WEB, THE (aka: BLACK VELVET)
(director: Michael Gordon; screenwriters: from a story by Harry Kurnitz/Bertram Millhauser/William Bowers; cinematographer: Irving Glassberg; editor: Russell Schoengarth; music: Hans Salter; cast: William Bendix (Lt. Damico), Ella Raines (Noel Faraday), Edmund O’Brien (Bob Regan), Vincent Price (Andrew Colby), Maria Palmer (Martha Kroner), John Abbott (Charles Murdock), Fritz Leiber(Leopold Kroner), Tito Vuolo(Emilio Canepa); Runtime: 87; MPAA Rating: NR; producer: Jerry Bresler; Universal-International; 1947)
“A great cast digs into this film noir with relish.“
Reviewed by Dennis Schwartz
Top-of-the-line B film crime drama. A great cast digs into this film noir with relish. Director Michael Gordon (“Pillow Talk”/”Texas Across the River“/”Boston Blackie Goes Hollywood“) keeps things breezy and topped off with zesty mustard. Writers Bertram Millhauser and William Bowers keep the story by Harry Kurnitz free of any dull momenta. The pic has the following things going for it: William Bendix is superb playing a smart cop against type, a sassy Ella Raines smoothly swinging her hips is good for the eyes and ears, a slimy Vincent Price as the sinister villain makes your blood boil in an entertaining way, and a rarely seen as slim Edmund O’Brien is oafishly prancing around as the good guy lawyer of the people and makes for a likable hero.
After five years in prison the elderly embezzler Leopold Kroner (Fritz Leiber) is released and met at Manhattan’s Grand Central Station by his daughter (Maria Palmer). Kroner was a former partner of Andrew Colby (Vincent Price), the oily wealthy financier. Kroner confessed to stealing $1,000,000 in bonds that have never been recovered, as he replaced them with counterfeit bonds. Colby tells his trusted henchman servant Charles Murdock (John Abbott) that he’s been threatened by Kroner, who blames him for his imprisonment. The ruthless businessman then on a whim hires the struggling brash small-time lawyer Bob Regan (Edmund O’Brien) to be his bodyguard for two weeks before he goes to Paris, and pays him the ridiculous amount of $5,000. The untrustworthy industrialist schemes to set Regan up as a patsy, as he gives him his gun and makes him happy as he lets him flirt with his elegant secretary and live-in loverNoel Faraday (Ella Raines). When Regan, on his first night on the job, hears a gunshot in Colby’s room, he rushes in and finds Kroner pointing a gun at him and kills him in self-defense. The cop in charge of the homicide investigation, Lt.

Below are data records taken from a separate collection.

@[simp] theorem Device.log_pins (d : Device) (k : Nat) (r : LogRec) : (d.log k r).pins = d.pins := (d.logSame_log k r).pins
@[simp] theorem Device.log_flash (d : Device) (k : Nat) (r : LogRec) : (d.log k r).flash = d.flash := (d.logSame_log k r).flash
@[simp] theorem Device.log_boot (d : Device) (k : Nat) (r : LogRec) : (d.log k r).boot = d.boot := (d.logSame_log k r).boot
@[simp] theorem Device.log_now (d : Device) (k : Nat) (r : LogRec) : (d.log k r).now = d.now := (d.logSame_log k r).now
@[simp] theorem Device.log_mem (d : Device) (k : Nat) (r : LogRec) : (d.log k r).mem = d.mem := (d.logSame_log k r).mem
@[simp] theorem Device.log_side (d : Device) (k : Nat) (r : LogRec) : (d.log k r).side = d.side := (d.logSame_log k r).side
@[simp] theorem Device.log_far (d : Device) (k : Nat) (r : LogRec) : (d.log k r).far = d.far := (d.logSame_log k r).far
@[simp] theorem Device.log_farSide (d : Device) (k : Nat) (r : LogRec) : (d.log k r).farSide = d.farSide := (d.logSame_log k r).farSide
@[simp] theorem Device.log_hostBad (d : Device) (k : Nat) (r : LogRec) : (d.log k r).hostBad = d.hostBad := (d.logSame_log k r).hostBad
@[simp] theorem Device.log_badReads (d : Device) (k : Nat) (r : LogRec) : (d.log k r).badReads = d.badReads := (d.logSame_log k r).badReads
@[simp] theorem Device.log_remoteBad (d : Device) (k : Nat) (r : LogRec) : (d.log k r).remoteBad = d.remoteBad := (d.logSame_log k r).remoteBad
@[simp] theorem Device.log_tlb (d : Device) (k : Nat) (r : LogRec) : (d.log k r).tlb = d.tlb := (d.logSame_log k r).tlb
@[simp] theorem Device.log_handles (d : Device) (k : Nat) (r : LogRec) : (d.log k r).handles = d.handles := (d.logSame_log k r).handles
@[simp] theorem Device.log_streams (d : Device) (k : Nat) (r : LogRec) : (d.log k r).streams = d.streams := (d.logSame_log k r).streams
@[simp] theorem Device.log_injectors (d : Device) (k : Nat) (r : LogRec) : (d.log k r).injectors = d.injectors := (d.logSame_log k r).injectors
@[simp] theorem Device.log_sqs (d : Device) (k : Nat) (r : LogRec) : (d.log k r).sqs = d.sqs := (d.logSame_log k r).sqs
@[simp] theorem Device.log_cqs (d : Device) (k : Nat) (r : LogRec) : (d.log k r).cqs = d.cqs := (d.logSame_log k r).cqs
@[simp] theorem Device.log_queues (d : Device) (k : Nat) (r : LogRec) : (d.log k r).queues = d.queues := (d.logSame_log k r).queues
@[simp] theorem Device.log_objs (d : Device) (k : Nat) (r : LogRec) : (d.log k r).objs = d.objs := (d.logSame_log k r).objs
@[simp] theorem Device.log_flows (d : Device) (k : Nat) (r : LogRec) : (d.log k r).flows = d.flows := (d.logSame_log k r).flows
@[simp] theorem Device.log_layout (d : Device) (k : Nat) (r : LogRec) : (d.log k r).layout = d.layout := (d.logSame_log k r).layout
@[simp] theorem Device.log_cores (d : Device) (k : Nat) (r : LogRec) : (d.log k r).cores = d.cores := (d.logSame_log k r).cores
@[simp] theorem Device.log_readyLists (d : Device) (k : Nat) (r : LogRec) : (d.log k r).readyLists = d.readyLists := (d.logSame_log k r).readyLists
@[simp] theorem Device.log_rr (d : Device) (k : Nat) (r : LogRec) : (d.log k r).rr = d.rr := (d.logSame_log k r).rr
@[simp] theorem Device.log_left (d : Device) (k : Nat) (r : LogRec) : (d.log k r).left = d.left := (d.logSame_log k r).left
@[simp] theorem Device.log_readyStamp (d : Device) (k : Nat) (r : LogRec) : (d.log k r).readyStamp = d.readyStamp := (d.logSame_log k r).readyStamp
@[simp] theorem Device.log_pmemHeld (d : Device) (k : Nat) (r : LogRec) : (d.log k r).pmemHeld = d.pmemHeld := (d.logSame_log k r).pmemHeld
@[simp] theorem Device.log_ptmOn (d : Device) (k : Nat) (r : LogRec) : (d.log k r).ptmOn = d.ptmOn := (d.logSame_log k r).ptmOn
@[simp] theorem Device.log_link (d : Device) (k : Nat) (r : LogRec) : (d.log k r).link = d.link := (d.logSame_log k r).link
@[simp] theorem Device.log_unmasked (d : Device) (k : Nat) (r : LogRec) : (d.log k r).unmasked = d.unmasked := (d.logSame_log k r).unmasked
@[simp] theorem Device.log_contribStalled (d : Device) (k : Nat) (r : LogRec) : (d.log k r).contribStalled = d.contribStalled := (d.logSame_log k r).contribStalled
@[simp] theorem Device.log_waiterEpisode (d : Device) (k : Nat) (r : LogRec) : (d.log k r).waiterEpisode = d.waiterEpisode := (d.logSame_log k r).waiterEpisode
@[simp] theorem Device.log_vfs (d : Device) (k : Nat) (r : LogRec) : (d.log k r).vfs = d.vfs := (d.logSame_log k r).vfs
@[simp] theorem Device.log_d3 (d : Device) (k : Nat) (r : LogRec) : (d.log k r).d3 = d.d3 := (d.logSame_log k r).d3
@[simp] theorem Device.log_ptm (d : Device) (k : Nat) (r : LogRec) : (d.log k r).ptm = d.ptm := (d.logSame_log k r).ptm
@[simp] theorem Device.log_power (d : Device) (k : Nat) (r : LogRec) : (d.log k r).power = d.power := (d.logSame_log k r).power
@[simp] theorem Device.log_parts (d : Device) (k : Nat) (r : LogRec) : (d.log k r).parts = d.parts := (d.logSame_log k r).parts
@[simp] theorem Device.log_flowDone (d : Device) (k : Nat) (r : LogRec) : (d.log k r).flowDone = d.flowDone := (d.logSame_log k r).flowDone
@[simp] theorem Device.log_directory (d : Device) (k : Nat) (r : LogRec) : (d.log k r).directory = d.directory := (d.logSame_log k r).directory
@[simp] theorem Device.log_enable (d : Device) (k : Nat) (r : LogRec) : (d.log k r).enable = d.enable := (d.logSame_log k r).enable
@[simp] theorem Device.log_enabled (d : Device) (k : Nat) (r : LogRec) : (d.log k r).enabled = d.enabled := (d.logSame_log k r).enabled
@[simp] theorem Device.log_time (d : Device) (k : Nat) (r : LogRec) : (d.log k r).time = d.time := (d.logSame_log k r).time
@[simp] theorem Device.log_levelOut (d : Device) (k : Nat) (r : LogRec) : (d.log k r).levelOut = d.levelOut := (d.logSame_log k r).levelOut
@[simp] theorem Device.log_ports (d : Device) (k : Nat) (r : LogRec) : (d.log k r).ports = d.ports := (d.logSame_log k r).ports
@[simp] theorem Device.log_txWait (d : Device) (k : Nat) (r : LogRec) : (d.log k r).txWait = d.txWait := (d.logSame_log k r).txWait
@[simp] theorem Device.log_reqs (d : Device) (k : Nat) (r : LogRec) : (d.log k r).reqs = d.reqs := (d.logSame_log k r).reqs
@[simp] theorem Device.log_nextReq (d : Device) (k : Nat) (r : LogRec) : (d.log k r).nextReq = d.nextReq := (d.logSame_log k r).nextReq
@[simp] theorem Device.log_outFlows (d : Device) (k : Nat) (r : LogRec) : (d.log k r).outFlows = d.outFlows := (d.logSame_log k r).outFlows
@[simp] theorem Device.log_landing (d : Device) (k : Nat) (r : LogRec) : (d.log k r).landing = d.landing := (d.logSame_log k r).landing
@[simp] theorem Device.log_heldReads (d : Device) (k : Nat) (r : LogRec) : (d.log k r).heldReads = d.heldReads := (d.logSame_log k r).heldReads
@[simp] theorem Device.log_groups (d : Device) (k : Nat) (r : LogRec) : (d.log k r).groups = d.groups := (d.logSame_log k r).groups
@[simp] theorem Device.log_collData (d : Device) (k : Nat) (r : LogRec) : (d.log k r).collData = d.collData := (d.logSame_log k r).collData
@[simp] theorem Device.log_heldSignals (d : Device) (k : Nat) (r : LogRec) : (d.log k r).heldSignals = d.heldSignals := (d.logSame_log k r).heldSignals
@[simp] theorem Device.log_resets (d : Device) (k : Nat) (r : LogRec) : (d.log k r).resets = d.resets := (d.logSame_log k r).resets
@[simp] theorem Device.log_groupsKept (d : Device) (k : Nat) (r : LogRec) : (d.log k r).groupsKept = d.groupsKept := (d.logSame_log k r).groupsKept
@[simp] theorem Device.log_groupsDropped (d : Device) (k : Nat) (r : LogRec) : (d.log k r).groupsDropped = d.groupsDropped := (d.logSame_log k r).groupsDropped
@[simp] theorem Device.log_saves (d : Device) (k : Nat) (r : LogRec) : (d.log k r).saves = d.saves := (d.logSame_log k r).saves
@[simp] theorem Device.log_saving (d : Device) (k : Nat) (r : LogRec) : (d.log k r).saving = d.saving := (d.logSame_log k r).saving
@[simp] theorem Device.log_mgmt (d : Device) (k : Nat) (r : LogRec) : (d.log k r).mgmt = d.mgmt := (d.logSame_log k r).mgmt
@[simp] theorem Device.log_free (d : Device) (k : Nat) (r : LogRec) : (d.log k r).free = d.free := (d.logSame_log k r).free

Damico (William Bendix), smells something fishy, but lets Regan go after lecturing him that he’s pretty stupid for a lawyer. The gruff cop goes on to cynically question how someone who practices law can let himself fall for Colby’s sweet job offer without thinking about why he would want to pay him so much. Damico can talk so frankly to Regan because he was friends with Regan’s dad when they lived in Little Italy, and knows his friend’s son is not guilty (but that doesn’t stop the cop from having him followed from now on).
Things get complicated as the pushy Regan finally wins Noel’s heart (smartly telling her-“France fell in eighteen days, and you’re not as tough as France”).
The lawyer upon further investigation believes Damico was right, that he was set-up to be the fall guy to eliminate the business associate Colby screwed. Regan learns from the vic’s anguished daughter (Maria Palmer) that her pop only came around to Colby’s asking about the million dollars when he was invited, and the gun was planted on him since he never owned a gun. When Regan asks too many questions, the suspicious Colby frames him in a murder/robbery. But this time Damico springs a trap that snares the snake-like Colby and allows the lovers to get out of the greedy killer’s clutches and no longer be wanted by the law.